Is nuclear energy a necessity? Are there other options out there? Are those other options off the table because the Bush administration has already committed itself to the corporate pirates who will make out like the bandits they are in the surge to go nuclear?

When push comes to shove, we do NOT know yet all of the ramifications of going nuclear! We do KNOW that it's dangerous as hell and that accidents happen and that we might "accidentally" end up raising a generation of children, all of which suffer from maladies such as leukemia!

It appears likely that if we choose to go nuclear, we will go out, either with a bang, or with a whimper.

What should sane people do?

Please read the entire article by Mr.
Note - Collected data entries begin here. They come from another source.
-- ==== Sys2Proof/Tests/Slice0.lean ====
section
/-! SUPPORT. Tests on fixed values. The expected values are the spec's: the words of `spec/30_encoding.md` written out
field by field, the tables of `spec/95_test_vectors.md`, and the rule named at each test. The theorems named
`witness_<statement>` show a concrete state and operands that meet the hypotheses of that statement together. -/

namespace Sys2Proof.Tests

open Sys2Proof Sys2Proof.Machine

/-! ### Helpers -/

/-- The state an outcome gives, if it gives one. -/
def nextOf (o : Host.Outcome State Fault Refusal) : Option State :=
  match o with
  | .next t => some t
  | .fault _ => none
  | .refused _ => none

/-- The fault an outcome gives, if it gives one. -/
def faultOf (o : Host.Outcome State Fault Refusal) : Option Fault :=
  match o with
  | .next _ => none
  | .fault f => some f
  | .refused _ => none

/-- A test instance: 1000 ticks a second, a wait of 2 ticks. -/
def testConfig : Config := { devAddr := 0x60, fclkHz := 1000, convWaitCycles := 2 }

/-- Idle, right after reset, in the test instance. -/
def idleState : State := { State.reset with cfg := testConfig }

/-- The coefficient bytes of V1. -/
def coefAnswer : Response :=
  (TxnOutcome.ok [0x3E, 0xE8, 0x01, 0x3C, 0x00, 0x00, 0x7D, 0x98]).response

/-- The ADC bytes of V1: `PADC` = 432, `TADC` = 489. -/
def adcAnswer : Response := (TxnOutcome.ok [0x6C, 0x00, 0x7A, 0x40]).response

/-- A write that is acknowledged. -/
def writeAnswer : Response := (TxnOutcome.ok []).response

/-- A transaction that failed. -/
def failAnswer : Response := TxnOutcome.fail.response

/-- Idle, with an error recorded. -/
def errorState : State := { idleState with done := true, err := true, errcode := 4, errstage := 1 }

/-- A coefficient read outstanding and presented. -/
def coefState : State := State.issue (txnWriteRead 0x60 0x04 8) { idleState with st := .coef }

/-- A conversion-trigger write outstanding. -/
def convState : State := State.issue (txnWrite 0x60 0x12 0x00) { idleState with st := .conv }

/-- The wait, two ticks still to count. -/
def delayState : State := { idleState with st := .delay, wcnt := 2 }

/-- An ADC read outstanding. -/
def adcState : State := State.issue (txnWriteRead 0x60 0x00 4) { idleState with st := .adc }

/-- About to compute, with the capture registers of V1. -/
def compState : State :=
  { idleState with
    st := .comp
    a0Raw := 0x3EE8, b1Raw := 0x013C, b2Raw := 0x0000, c12Raw := 0x1F66, padc := 432, tadc := 489 }

/-- A `SETREG 0x01, 0xAB` whose write is outstanding. -/
def setwrState : State :=
  State.issue (txnWrite 0x60 0x01 0xAB) { idleState with st := .setwr, lAddr := 0x01, lData := 0xAB }

/-! ### Well-formedness: each check refuses an ill-formed term -/

theorem test_wellFormed_refuses_address_256 : (AsmCommand.setreg 256 0).wellFormed = false := by decide
theorem test_wellFormed_refuses_value_256 : (AsmCommand.setreg 0 256).wellFormed = false := by decide
theorem test_wellFormed_accepts_255 : (AsmCommand.setreg 255 255).wellFormed = true := by decide
theorem test_wellFormed_refuses_clock_zero : (Config.mk 0x60 0 1).wellFormed = false := by decide
/-- A 1 MHz clock needs 40000 ticks (R6): one less is refused, 40000 accepted. -/
theorem test_production_bound :
    (Config.mk 0x60 1000000 39999).production = false ∧ (Config.mk 0x60 1000000 40000).production = true := by decide

/-! ### Decoding: the words from the fields of R61 to R64, `RSVD`, `DATA`, `ADDR`, `OPC` from the top -/

theorem test_decode_measure : decode (0b00000000#8 ++ 0b00000000#8 ++ 0b00000000#8 ++ 0b00000001#8) = .command .measure := by
  decide
theorem test_decode_setreg :
    decode (0b00000000#8 ++ 0b10101011#8 ++ 0b00000001#8 ++ 0b00000010#8) = .command (.setreg 0x01 0xAB) := by decide
theorem test_decode_illegal_opcode : decode 0x00000003#32 = .illegal .unknownOpcode := by decide
theorem test_decode_illegal_measure : decode 0x80000001#32 = .illegal .measureReservedBits := by decide
theorem test_decode_illegal_setreg : decode 0x01000002#32 = .illegal .setregReservedBits := by decide
theorem test_encode_setreg : encode (.setreg 0x02 0xFF) = 0x00FF0202#32 := by decide
theorem test_decodeTableWord :
    decodeTableWord 32 0x00000001 = some .measure ∧ decodeTableWord 32 0x00000002 = some (.setreg 0 0) ∧
      decodeTableWord 32 0 = none := by decide

/-! ### The assembler (R70), on lines of text -/

theorem test_assemble_measure :
    (assembleLine ['M', 'E', 'A', 'S', 'U', 'R', 'E']).toOption = some 0x00000001#32 := by decide
theorem test_assemble_setreg_hex :
    (assembleLine ['S', 'E', 'T', 'R', 'E', 'G', ' ', '0', 'x', '0', '1', ',', ' ', '0', 'x', 'A', 'B']).toOption =
      some 0x00AB0102#32 := by decide
theorem test_assemble_refuses_256 :
    (assembleLine ['S', 'E', 'T', 'R', 'E', 'G', ' ', '2', '5', '6', ',', ' ', '0']).toOption = none := by decide
theorem test_assemble_refuses_empty_hex :
    (assembleLine ['S', 'E', 'T', 'R', 'E', 'G', ' ', '0', 'x', ',', ' ', '0']).toOption = none := by decide
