-- ==== Sys2Proof/Machine/Commands.lean ====
section
/-! DEFINITION. The meanings of the host commands (spec/45_lz_decompressor_fsm.md R122 to R124). -/
namespace Sys2Proof.Machine

/-- CMD.START (R122): IE, then a fresh decode unless BUSY. CLEAR in the same write is ignored (R124). -/
def execCmdStart (_clear ie : Bool) (s : State) : Host.Outcome State Fault Refusal :=
  .next (if s.busy then { s with ie := ie } else { s with ie := ie }.startInit)

/-- CMD.CLEAR (R123): IE, then DONE or ERROR go to IDLE. -/
def execCmdClear (ie : Bool) (s : State) : Host.Outcome State Fault Refusal :=
  .next { s with ie := ie }.acknowledge

/-- CMD.NOP (R124): IE alone. -/
def execCmdNop (ie : Bool) (s : State) : Host.Outcome State Fault Refusal :=
  .next { s with ie := ie }

end Sys2Proof.Machine
end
Ridgeway here.

1 comment:

Anonymous said...

You have scared me! Perhaps a requirement of any approval for a nuclear plant should include a provision that all backers must live in close proximity to the plant for generations to come. Let the risk be taken by those that are convinced it is safe. I really do not know the answers. Once upon a time, I trusted the scientists. Now I am not sure that scientists know it all. We have science being questioned re climate change, global warming, evolution, and now nuclear problems. What does the Bible say about nuclear energy? Has anyone asked the popular ministers what they think?
In general, drilling and nuclear will take years before we get any benefits and even those benefits will not solve the entire problem of energy. Why not immediately start on solar, wind and new combinations of fuel that can be started quickly with government’s help? We could be solving part of the problem while working on the long term solutions. If we can get a portion of our fuel problem solved, then perhaps we can produce enough old fashioned fuel to be self-sufficient. We could start by uncapping capped wells and drilling in all the current oil leases; building new refineries and stopping the export of any oil from Alaska or the continental USA. We could also immediately work on cleaning up coal, even if that took some governmental subsides. Either we, as a nation have a problem or we don’t. Open the discussions and get the profit notions out in the open, so we can work on national security re energy.